Task
Retyping each entry exactly is the whole task.

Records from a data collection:
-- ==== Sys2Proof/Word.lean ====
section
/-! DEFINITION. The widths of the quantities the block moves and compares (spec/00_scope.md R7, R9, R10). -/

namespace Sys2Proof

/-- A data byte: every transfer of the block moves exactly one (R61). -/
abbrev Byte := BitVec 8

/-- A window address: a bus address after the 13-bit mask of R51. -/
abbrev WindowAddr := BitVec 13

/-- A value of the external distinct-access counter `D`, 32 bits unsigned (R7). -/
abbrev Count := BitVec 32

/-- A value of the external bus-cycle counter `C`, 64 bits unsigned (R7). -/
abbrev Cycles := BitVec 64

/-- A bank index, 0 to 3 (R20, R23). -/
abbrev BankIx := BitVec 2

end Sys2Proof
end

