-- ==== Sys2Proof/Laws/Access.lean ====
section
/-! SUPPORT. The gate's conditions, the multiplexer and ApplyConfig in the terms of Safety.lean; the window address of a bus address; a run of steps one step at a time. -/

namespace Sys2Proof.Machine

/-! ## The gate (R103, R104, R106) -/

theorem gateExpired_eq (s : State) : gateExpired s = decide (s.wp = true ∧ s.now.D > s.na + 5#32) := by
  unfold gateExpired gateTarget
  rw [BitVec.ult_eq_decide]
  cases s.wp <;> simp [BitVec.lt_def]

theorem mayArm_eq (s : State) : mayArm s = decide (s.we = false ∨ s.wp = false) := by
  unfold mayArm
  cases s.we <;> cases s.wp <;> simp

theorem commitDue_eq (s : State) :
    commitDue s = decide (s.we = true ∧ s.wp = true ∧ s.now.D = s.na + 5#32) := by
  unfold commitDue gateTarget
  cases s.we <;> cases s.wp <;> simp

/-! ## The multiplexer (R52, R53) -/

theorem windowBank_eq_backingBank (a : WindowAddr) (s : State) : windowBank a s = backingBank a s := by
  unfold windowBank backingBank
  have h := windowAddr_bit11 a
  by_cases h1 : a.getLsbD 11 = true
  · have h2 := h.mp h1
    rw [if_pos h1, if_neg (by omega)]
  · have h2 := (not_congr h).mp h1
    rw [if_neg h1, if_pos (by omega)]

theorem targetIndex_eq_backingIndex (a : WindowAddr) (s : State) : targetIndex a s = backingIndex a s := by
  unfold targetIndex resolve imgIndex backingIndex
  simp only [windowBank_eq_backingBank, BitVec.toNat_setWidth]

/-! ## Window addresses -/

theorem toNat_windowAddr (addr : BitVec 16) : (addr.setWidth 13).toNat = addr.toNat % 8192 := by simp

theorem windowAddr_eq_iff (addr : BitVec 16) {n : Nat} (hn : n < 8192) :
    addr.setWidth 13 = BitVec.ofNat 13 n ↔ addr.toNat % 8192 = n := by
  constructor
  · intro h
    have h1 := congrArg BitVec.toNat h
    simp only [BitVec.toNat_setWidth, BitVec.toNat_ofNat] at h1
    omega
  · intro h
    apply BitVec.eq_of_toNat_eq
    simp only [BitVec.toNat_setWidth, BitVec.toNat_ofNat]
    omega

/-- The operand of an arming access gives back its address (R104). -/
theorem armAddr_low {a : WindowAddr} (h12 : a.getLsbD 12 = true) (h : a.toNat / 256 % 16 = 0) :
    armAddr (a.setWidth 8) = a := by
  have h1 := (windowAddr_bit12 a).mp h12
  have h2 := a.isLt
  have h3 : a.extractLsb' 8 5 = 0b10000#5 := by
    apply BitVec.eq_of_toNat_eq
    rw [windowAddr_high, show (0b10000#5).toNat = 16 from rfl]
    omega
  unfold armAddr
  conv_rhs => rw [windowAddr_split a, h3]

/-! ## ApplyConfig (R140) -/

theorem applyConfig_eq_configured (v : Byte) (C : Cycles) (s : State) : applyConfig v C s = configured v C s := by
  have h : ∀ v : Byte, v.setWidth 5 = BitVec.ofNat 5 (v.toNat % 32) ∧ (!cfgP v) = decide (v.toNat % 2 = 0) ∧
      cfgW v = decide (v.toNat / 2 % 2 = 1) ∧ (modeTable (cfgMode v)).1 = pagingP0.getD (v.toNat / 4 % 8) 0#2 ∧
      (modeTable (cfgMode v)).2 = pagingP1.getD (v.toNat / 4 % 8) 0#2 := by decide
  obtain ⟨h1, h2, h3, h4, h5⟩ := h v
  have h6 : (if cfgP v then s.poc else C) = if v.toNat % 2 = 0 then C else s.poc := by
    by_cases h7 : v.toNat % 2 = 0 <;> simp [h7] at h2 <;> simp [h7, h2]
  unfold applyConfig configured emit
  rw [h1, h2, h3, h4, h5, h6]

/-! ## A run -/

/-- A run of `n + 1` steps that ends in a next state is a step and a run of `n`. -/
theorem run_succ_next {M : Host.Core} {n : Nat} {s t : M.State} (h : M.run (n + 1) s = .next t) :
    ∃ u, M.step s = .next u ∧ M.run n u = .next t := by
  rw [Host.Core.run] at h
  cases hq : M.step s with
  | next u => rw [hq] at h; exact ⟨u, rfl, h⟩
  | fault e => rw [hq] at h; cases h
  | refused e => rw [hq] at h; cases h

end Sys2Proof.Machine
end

Answer
-- ==== Sys2Proof/Word.lean ====
section
/-! DEFINITION. The widths of the quantities the block moves and compares (spec/00_scope.md R7, R9, R10). -/

namespace Sys2Proof

/-- A data byte: every transfer of the block moves exactly one (R61). -/
abbrev Byte := BitVec 8

/-- A window address: a bus address after the 13-bit mask of R51. -/
abbrev WindowAddr := BitVec 13

/-- A value of the external distinct-access counter `D`, 32 bits unsigned (R7). -/
abbrev Count := BitVec 32

/-- A value of the external bus-cycle counter `C`, 64 bits unsigned (R7). -/
abbrev Cycles := BitVec 64

/-- A bank index, 0 to 3 (R20, R23). -/
abbrev BankIx := BitVec 2

end Sys2Proof
end

-- ==== Sys2Proof/Laws/Access.lean ====
section
/-! SUPPORT. The gate's conditions, the multiplexer and ApplyConfig in the terms of Safety.lean; the window address of a bus address; a run of steps one step at a time. -/

namespace Sys2Proof.Machine

/-! ## The gate (R103, R104, R106) -/

theorem gateExpired_eq (s : State) : gateExpired s = decide (s.wp = true ∧ s.now.D > s.na + 5#32) := by
  unfold gateExpired gateTarget
  rw [BitVec.ult_eq_decide]
  cases s.wp <;> simp [BitVec.lt_def]

theorem mayArm_eq (s : State) : mayArm s = decide (s.we = false ∨ s.wp = false) := by
  unfold mayArm
  cases s.we <;> cases s.wp <;> simp

theorem commitDue_eq (s : State) :
    commitDue s = decide (s.we = true ∧ s.wp = true ∧ s.now.D = s.na + 5#32) := by
  unfold commitDue gateTarget
  cases s.we <;> cases s.wp <;> simp

/-! ## The multiplexer (R52, R53) -/

theorem windowBank_eq_backingBank (a : WindowAddr) (s : State) : windowBank a s = backingBank a s := by
  unfold windowBank backingBank
  have h := windowAddr_bit11 a
  by_cases h1 : a.getLsbD 11 = true
  · have h2 := h.mp h1
    rw [if_pos h1, if_neg (by omega)]
  · have h2 := (not_congr h).mp h1
    rw [if_neg h1, if_pos (by omega)]

theorem targetIndex_eq_backingIndex (a : WindowAddr) (s : State) : targetIndex a s = backingIndex a s := by
  unfold targetIndex resolve imgIndex backingIndex
  simp only [windowBank_eq_backingBank, BitVec.toNat_setWidth]

/-! ## Window addresses -/

theorem toNat_windowAddr (addr : BitVec 16) : (addr.setWidth 13).toNat = addr.toNat % 8192 := by simp

theorem windowAddr_eq_iff (addr : BitVec 16) {n : Nat} (hn : n < 8192) :
    addr.setWidth 13 = BitVec.ofNat 13 n ↔ addr.toNat % 8192 = n := by
  constructor
  · intro h
    have h1 := congrArg BitVec.toNat h
    simp only [BitVec.toNat_setWidth, BitVec.toNat_ofNat] at h1
    omega
  · intro h
    apply BitVec.eq_of_toNat_eq
    simp only [BitVec.toNat_setWidth, BitVec.toNat_ofNat]
    omega

/-- The operand of an arming access gives back its address (R104). -/
theorem armAddr_low {a : WindowAddr} (h12 : a.getLsbD 12 = true) (h : a.toNat / 256 % 16 = 0) :
    armAddr (a.setWidth 8) = a := by
  have h1 := (windowAddr_bit12 a).mp h12
  have h2 := a.isLt
  have h3 : a.extractLsb' 8 5 = 0b10000#5 := by
    apply BitVec.eq_of_toNat_eq
    rw [windowAddr_high, show (0b10000#5).toNat = 16 from rfl]
    omega
  unfold armAddr
  conv_rhs => rw [windowAddr_split a, h3]

/-! ## ApplyConfig (R140) -/

theorem applyConfig_eq_configured (v : Byte) (C : Cycles) (s : State) : applyConfig v C s = configured v C s := by
  have h : ∀ v : Byte, v.setWidth 5 = BitVec.ofNat 5 (v.toNat % 32) ∧ (!cfgP v) = decide (v.toNat % 2 = 0) ∧
      cfgW v = decide (v.toNat / 2 % 2 = 1) ∧ (modeTable (cfgMode v)).1 = pagingP0.getD (v.toNat / 4 % 8) 0#2 ∧
      (modeTable (cfgMode v)).2 = pagingP1.getD (v.toNat / 4 % 8) 0#2 := by decide
  obtain ⟨h1, h2, h3, h4, h5⟩ := h v
  have h6 : (if cfgP v then s.poc else C) = if v.toNat % 2 = 0 then C else s.poc := by
    by_cases h7 : v.toNat % 2 = 0 <;> simp [h7] at h2 <;> simp [h7, h2]
  unfold applyConfig configured emit
  rw [h1, h2, h3, h4, h5, h6]

/-! ## A run -/

/-- A run of `n + 1` steps that ends in a next state is a step and a run of `n`. -/
theorem run_succ_next {M : Host.Core} {n : Nat} {s t : M.State} (h : M.run (n + 1) s = .next t) :
    ∃ u, M.step s = .next u ∧ M.run n u = .next t := by
  rw [Host.Core.run] at h
  cases hq : M.step s with
  | next u => rw [hq] at h; exact ⟨u, rfl, h⟩
  | fault e => rw [hq] at h; cases h
  | refused e => rw [hq] at h; cases h

end Sys2Proof.Machine
end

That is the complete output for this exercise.